(Collected data)

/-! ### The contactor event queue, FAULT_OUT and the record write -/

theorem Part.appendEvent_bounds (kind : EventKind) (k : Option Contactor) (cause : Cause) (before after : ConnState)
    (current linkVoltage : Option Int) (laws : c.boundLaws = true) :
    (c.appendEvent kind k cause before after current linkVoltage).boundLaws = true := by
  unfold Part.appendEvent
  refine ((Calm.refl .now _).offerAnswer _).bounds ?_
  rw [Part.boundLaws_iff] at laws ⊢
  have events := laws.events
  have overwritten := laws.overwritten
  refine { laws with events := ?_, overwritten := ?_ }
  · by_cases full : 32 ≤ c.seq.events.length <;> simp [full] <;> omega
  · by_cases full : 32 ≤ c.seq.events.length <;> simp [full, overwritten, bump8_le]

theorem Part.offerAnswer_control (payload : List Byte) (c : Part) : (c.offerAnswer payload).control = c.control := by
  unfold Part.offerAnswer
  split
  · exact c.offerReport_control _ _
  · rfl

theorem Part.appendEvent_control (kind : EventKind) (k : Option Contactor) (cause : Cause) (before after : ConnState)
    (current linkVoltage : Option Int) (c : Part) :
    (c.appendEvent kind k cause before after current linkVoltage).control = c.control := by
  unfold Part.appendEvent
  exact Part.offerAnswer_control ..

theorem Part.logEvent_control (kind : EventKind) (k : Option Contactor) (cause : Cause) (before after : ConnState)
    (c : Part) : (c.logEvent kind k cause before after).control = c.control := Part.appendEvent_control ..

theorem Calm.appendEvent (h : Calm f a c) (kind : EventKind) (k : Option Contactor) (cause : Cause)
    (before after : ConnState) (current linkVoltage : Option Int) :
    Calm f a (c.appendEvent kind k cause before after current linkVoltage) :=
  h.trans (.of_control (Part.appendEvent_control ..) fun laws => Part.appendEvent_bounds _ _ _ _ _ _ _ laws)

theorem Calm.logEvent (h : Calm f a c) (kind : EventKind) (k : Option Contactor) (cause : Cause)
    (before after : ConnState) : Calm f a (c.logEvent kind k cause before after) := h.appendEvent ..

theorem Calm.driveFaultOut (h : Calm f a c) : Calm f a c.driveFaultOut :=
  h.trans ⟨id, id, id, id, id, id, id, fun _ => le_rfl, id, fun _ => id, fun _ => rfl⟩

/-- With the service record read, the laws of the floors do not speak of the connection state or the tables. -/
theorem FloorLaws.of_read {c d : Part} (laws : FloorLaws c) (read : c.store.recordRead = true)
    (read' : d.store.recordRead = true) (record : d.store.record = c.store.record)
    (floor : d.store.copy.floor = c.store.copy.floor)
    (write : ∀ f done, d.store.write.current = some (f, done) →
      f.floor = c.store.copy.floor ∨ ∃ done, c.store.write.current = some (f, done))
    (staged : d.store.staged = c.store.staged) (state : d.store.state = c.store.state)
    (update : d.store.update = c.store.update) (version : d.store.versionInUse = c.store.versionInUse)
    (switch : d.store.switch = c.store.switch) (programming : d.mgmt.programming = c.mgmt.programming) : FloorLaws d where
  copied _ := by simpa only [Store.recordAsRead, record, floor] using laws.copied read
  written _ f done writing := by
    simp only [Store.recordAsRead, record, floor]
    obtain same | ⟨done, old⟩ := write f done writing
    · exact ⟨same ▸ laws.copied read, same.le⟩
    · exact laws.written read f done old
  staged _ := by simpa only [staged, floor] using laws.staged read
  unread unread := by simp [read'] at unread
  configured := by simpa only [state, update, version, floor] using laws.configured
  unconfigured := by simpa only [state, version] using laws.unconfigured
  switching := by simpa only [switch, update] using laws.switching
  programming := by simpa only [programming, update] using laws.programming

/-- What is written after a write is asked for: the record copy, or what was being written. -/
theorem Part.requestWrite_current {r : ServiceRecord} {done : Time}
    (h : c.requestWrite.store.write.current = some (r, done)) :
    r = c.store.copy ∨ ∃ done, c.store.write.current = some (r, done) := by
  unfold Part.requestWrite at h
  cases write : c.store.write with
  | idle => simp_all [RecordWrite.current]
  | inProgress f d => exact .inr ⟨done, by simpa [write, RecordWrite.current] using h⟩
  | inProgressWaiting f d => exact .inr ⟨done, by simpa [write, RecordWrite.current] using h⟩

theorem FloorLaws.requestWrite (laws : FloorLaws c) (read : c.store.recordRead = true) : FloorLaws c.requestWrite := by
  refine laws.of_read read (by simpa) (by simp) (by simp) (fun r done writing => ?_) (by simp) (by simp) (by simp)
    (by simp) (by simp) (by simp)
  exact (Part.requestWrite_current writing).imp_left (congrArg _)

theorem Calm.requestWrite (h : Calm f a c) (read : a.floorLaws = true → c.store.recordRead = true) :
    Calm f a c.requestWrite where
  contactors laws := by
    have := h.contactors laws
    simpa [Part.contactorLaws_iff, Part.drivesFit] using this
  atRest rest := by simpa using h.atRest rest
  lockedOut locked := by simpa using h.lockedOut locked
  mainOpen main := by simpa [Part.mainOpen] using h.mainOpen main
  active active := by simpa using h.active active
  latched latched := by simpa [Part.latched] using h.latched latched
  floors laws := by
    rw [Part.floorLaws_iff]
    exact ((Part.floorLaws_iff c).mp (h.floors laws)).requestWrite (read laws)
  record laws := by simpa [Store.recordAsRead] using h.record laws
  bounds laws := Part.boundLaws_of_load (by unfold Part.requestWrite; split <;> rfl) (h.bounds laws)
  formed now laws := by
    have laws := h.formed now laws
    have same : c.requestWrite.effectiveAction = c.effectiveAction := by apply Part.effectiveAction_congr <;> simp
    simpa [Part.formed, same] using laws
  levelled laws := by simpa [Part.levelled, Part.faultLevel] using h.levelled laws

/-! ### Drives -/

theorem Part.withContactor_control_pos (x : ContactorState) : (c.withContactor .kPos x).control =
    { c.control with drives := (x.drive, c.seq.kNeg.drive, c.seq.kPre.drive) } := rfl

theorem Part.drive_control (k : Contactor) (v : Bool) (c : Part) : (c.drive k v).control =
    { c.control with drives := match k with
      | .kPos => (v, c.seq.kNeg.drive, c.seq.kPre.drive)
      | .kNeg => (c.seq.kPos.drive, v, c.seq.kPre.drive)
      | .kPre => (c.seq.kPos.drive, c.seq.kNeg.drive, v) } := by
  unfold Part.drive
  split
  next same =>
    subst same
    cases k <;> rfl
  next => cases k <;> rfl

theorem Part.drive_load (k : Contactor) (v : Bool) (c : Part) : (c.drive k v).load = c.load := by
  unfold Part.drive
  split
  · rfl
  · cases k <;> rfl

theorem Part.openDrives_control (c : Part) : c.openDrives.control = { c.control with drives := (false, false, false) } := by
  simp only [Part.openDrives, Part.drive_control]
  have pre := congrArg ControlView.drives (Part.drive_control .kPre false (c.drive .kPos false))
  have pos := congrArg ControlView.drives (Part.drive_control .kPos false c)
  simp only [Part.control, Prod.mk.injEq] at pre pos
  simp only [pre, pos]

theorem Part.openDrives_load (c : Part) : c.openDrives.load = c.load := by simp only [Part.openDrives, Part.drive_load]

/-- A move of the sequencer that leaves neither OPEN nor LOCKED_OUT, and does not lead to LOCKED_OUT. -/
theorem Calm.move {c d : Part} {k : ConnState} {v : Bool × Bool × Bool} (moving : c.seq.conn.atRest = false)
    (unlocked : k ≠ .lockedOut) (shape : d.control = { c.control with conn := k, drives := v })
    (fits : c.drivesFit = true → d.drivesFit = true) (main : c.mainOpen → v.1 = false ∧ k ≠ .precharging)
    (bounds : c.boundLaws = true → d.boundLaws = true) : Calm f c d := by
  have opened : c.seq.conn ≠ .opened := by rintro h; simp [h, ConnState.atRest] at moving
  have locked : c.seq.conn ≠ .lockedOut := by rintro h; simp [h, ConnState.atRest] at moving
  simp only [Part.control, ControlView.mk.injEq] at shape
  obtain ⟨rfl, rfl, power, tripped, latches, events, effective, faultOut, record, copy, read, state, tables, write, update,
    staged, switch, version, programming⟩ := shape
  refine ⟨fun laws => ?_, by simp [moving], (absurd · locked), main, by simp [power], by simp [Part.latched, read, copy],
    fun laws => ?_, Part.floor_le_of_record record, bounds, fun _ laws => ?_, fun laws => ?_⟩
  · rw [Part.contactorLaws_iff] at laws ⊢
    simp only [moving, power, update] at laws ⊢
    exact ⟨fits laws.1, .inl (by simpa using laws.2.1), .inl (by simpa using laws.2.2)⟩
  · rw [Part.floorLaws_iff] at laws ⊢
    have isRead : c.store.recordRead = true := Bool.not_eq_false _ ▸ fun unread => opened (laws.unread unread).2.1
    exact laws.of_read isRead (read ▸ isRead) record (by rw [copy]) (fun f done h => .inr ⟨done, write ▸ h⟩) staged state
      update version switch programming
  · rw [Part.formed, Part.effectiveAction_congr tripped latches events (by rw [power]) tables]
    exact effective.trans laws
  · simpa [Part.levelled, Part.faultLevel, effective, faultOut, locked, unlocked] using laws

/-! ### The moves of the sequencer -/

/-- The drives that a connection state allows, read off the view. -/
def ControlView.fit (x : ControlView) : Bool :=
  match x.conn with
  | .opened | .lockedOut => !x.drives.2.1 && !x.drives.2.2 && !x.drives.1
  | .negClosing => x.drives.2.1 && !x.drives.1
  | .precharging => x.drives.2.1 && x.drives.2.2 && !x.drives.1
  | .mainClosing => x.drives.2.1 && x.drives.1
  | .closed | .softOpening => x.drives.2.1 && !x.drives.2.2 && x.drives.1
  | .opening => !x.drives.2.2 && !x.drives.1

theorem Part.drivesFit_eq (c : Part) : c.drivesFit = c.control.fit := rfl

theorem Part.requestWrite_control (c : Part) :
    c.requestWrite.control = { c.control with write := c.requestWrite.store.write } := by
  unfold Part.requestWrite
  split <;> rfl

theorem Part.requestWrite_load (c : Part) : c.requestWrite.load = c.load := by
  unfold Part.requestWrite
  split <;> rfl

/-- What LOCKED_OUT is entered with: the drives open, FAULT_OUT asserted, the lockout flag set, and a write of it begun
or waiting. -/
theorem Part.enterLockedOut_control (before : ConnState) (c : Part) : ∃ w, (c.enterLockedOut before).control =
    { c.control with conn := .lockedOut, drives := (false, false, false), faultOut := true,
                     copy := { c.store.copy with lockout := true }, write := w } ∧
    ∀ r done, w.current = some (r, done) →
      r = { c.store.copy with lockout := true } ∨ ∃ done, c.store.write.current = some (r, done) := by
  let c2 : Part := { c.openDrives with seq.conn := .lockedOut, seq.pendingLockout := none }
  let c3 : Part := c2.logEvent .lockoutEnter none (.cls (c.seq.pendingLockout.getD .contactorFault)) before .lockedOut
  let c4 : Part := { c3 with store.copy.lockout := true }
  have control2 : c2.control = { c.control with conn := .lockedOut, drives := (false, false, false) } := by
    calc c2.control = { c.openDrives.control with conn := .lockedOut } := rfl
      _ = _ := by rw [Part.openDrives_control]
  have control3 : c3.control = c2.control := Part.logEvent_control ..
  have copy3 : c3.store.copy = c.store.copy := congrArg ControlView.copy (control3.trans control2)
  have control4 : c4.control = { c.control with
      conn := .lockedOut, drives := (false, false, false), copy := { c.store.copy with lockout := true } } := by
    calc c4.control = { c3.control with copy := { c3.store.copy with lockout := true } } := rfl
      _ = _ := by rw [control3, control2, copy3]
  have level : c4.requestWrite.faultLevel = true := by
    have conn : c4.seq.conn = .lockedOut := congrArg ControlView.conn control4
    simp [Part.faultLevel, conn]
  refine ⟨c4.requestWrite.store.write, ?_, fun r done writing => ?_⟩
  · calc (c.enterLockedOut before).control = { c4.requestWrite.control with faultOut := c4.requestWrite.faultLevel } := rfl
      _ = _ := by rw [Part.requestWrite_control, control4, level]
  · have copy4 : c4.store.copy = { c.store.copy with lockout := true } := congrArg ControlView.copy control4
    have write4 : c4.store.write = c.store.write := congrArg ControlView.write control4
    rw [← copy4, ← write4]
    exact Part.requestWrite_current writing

→ **Task goal**: Copy every line of the entries in which "tables" can be found.

→ **Exercise answer**:
/-- With the service record read, the laws of the floors do not speak of the connection state or the tables. -/
  obtain ⟨rfl, rfl, power, tripped, latches, events, effective, faultOut, record, copy, read, state, tables, write, update,
  · rw [Part.formed, Part.effectiveAction_congr tripped latches events (by rw [power]) tables]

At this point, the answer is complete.